### TASK TO CARRY OUT
Among the entries that follow, tally the lines with the string "returned". Give no more than the number.

════════

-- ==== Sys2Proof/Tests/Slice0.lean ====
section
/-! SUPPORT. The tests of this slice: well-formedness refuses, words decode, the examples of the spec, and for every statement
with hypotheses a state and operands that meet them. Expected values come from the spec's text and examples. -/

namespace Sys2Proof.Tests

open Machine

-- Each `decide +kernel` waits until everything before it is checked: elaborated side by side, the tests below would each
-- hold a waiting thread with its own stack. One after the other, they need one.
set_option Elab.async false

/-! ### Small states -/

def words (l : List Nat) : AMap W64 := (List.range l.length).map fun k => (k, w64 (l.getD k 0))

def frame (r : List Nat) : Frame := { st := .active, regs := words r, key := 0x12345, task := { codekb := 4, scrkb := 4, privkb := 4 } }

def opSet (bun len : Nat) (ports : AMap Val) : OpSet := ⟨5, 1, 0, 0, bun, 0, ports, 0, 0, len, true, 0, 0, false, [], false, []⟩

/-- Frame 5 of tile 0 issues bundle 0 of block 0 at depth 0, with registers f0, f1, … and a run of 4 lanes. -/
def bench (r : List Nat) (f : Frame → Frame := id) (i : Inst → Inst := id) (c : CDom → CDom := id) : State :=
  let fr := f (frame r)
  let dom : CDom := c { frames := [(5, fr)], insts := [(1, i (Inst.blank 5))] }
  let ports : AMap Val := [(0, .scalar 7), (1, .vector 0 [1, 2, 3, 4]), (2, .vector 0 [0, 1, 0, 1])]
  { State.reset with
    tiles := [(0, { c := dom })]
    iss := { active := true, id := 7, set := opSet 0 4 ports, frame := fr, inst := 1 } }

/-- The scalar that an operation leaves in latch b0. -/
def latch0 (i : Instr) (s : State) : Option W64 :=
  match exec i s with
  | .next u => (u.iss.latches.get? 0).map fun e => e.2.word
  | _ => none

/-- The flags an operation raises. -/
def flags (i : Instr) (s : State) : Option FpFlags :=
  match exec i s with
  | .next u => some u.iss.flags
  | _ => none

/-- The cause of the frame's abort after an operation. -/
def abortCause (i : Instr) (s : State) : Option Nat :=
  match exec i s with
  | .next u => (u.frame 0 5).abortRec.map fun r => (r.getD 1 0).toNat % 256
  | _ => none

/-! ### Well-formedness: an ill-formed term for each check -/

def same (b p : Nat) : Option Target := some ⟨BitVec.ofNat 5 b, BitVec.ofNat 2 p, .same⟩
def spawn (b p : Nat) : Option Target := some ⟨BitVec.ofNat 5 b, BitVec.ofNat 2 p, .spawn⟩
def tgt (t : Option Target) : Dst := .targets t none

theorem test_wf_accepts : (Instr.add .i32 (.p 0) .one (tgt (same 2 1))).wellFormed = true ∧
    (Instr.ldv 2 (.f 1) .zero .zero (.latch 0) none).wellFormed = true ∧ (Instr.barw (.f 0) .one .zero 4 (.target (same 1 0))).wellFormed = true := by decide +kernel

════════

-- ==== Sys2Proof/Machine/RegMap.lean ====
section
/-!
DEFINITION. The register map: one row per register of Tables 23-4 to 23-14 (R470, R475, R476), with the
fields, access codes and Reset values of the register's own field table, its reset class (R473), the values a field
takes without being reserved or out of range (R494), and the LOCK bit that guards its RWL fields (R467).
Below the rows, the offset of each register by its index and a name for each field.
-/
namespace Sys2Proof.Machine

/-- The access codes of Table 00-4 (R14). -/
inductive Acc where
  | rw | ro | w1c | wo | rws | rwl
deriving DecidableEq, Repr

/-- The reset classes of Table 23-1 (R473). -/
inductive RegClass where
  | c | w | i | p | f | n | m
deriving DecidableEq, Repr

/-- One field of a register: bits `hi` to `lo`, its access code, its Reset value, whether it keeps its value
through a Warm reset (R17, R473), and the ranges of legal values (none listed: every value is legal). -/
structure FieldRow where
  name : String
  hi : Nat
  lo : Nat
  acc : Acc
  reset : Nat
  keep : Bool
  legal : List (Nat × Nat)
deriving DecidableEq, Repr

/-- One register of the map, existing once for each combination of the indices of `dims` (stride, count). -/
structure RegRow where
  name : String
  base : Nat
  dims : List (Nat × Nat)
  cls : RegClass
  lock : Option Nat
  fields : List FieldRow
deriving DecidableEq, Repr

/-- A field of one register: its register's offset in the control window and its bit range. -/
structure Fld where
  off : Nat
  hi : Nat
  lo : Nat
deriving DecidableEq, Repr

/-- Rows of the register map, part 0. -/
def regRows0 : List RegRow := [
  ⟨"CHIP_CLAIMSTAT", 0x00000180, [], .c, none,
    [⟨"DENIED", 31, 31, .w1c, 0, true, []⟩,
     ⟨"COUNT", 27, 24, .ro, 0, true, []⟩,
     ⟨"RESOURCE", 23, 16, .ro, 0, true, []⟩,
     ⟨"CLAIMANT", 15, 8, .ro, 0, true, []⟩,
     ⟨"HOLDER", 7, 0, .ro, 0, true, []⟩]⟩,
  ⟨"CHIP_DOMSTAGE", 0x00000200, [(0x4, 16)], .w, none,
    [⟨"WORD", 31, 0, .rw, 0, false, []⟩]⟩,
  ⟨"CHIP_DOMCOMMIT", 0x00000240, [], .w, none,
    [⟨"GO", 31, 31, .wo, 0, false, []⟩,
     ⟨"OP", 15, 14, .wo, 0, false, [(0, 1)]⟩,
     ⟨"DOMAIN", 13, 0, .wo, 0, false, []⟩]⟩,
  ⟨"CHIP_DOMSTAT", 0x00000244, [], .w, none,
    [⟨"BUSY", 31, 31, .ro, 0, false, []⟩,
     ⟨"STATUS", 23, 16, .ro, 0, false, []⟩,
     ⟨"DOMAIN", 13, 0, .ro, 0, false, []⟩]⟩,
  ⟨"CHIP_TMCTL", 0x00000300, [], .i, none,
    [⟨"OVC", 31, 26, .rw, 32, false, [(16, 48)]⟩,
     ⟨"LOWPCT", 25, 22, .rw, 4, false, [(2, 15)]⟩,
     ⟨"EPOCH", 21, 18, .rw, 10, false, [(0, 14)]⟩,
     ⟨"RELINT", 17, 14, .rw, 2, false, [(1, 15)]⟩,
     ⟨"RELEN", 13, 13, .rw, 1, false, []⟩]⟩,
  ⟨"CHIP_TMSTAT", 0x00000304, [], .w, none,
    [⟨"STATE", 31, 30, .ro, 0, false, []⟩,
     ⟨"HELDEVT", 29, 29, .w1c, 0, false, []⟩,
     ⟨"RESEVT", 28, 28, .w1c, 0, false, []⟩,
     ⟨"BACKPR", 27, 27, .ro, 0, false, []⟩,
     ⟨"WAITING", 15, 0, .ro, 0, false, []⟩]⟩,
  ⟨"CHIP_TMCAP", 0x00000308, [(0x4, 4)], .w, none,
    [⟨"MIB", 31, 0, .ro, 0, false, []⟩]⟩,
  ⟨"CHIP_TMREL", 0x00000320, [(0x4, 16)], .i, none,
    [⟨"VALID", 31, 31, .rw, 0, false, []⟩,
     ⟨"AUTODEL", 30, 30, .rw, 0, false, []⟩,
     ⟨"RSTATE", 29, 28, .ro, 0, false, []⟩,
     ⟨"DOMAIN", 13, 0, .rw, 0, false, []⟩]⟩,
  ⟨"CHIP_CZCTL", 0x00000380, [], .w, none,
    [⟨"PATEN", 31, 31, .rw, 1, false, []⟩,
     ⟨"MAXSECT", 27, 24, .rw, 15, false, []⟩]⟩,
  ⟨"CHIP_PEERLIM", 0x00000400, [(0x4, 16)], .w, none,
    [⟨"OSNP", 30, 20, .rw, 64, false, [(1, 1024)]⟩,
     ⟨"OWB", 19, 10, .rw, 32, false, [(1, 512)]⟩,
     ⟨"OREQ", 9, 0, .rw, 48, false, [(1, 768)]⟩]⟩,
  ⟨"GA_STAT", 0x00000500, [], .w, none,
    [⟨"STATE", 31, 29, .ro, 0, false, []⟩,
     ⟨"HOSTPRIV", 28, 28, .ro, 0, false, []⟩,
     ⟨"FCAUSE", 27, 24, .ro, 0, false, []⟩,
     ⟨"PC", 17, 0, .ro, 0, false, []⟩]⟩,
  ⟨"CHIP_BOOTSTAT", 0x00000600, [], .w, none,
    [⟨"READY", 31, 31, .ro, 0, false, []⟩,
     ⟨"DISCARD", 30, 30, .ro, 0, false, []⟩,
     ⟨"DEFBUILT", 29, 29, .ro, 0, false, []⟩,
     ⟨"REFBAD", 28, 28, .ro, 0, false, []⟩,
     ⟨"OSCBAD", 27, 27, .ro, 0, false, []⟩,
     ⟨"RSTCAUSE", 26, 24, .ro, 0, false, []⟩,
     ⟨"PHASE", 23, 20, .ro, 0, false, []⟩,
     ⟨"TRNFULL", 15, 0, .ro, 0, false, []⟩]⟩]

════════

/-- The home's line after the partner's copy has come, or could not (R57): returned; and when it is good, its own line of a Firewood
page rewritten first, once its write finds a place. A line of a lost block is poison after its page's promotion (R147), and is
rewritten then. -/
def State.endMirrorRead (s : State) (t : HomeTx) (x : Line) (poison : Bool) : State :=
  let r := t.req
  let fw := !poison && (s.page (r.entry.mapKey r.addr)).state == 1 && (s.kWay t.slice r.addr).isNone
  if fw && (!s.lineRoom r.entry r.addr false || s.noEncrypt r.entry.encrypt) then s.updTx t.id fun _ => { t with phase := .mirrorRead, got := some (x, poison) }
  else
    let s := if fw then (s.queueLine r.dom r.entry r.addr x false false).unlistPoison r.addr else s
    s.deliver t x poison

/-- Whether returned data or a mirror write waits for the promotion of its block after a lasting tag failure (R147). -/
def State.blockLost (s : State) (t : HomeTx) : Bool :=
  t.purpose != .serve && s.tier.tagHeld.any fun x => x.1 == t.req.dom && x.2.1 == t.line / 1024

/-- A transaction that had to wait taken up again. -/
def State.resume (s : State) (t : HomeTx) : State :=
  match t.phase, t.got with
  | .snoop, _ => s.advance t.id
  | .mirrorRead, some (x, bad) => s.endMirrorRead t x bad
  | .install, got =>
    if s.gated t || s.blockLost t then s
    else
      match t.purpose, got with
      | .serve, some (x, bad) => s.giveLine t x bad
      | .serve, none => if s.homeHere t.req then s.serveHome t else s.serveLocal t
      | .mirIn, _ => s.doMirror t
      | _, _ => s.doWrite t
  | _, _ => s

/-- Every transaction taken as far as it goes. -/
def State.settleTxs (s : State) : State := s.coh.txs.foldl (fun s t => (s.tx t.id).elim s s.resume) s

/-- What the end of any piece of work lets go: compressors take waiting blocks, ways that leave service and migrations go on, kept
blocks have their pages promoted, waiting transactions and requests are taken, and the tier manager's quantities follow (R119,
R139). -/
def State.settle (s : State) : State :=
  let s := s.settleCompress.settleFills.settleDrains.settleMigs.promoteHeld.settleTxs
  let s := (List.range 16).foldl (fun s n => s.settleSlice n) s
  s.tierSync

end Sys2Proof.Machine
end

════════

### THE COMPLETED TASK
2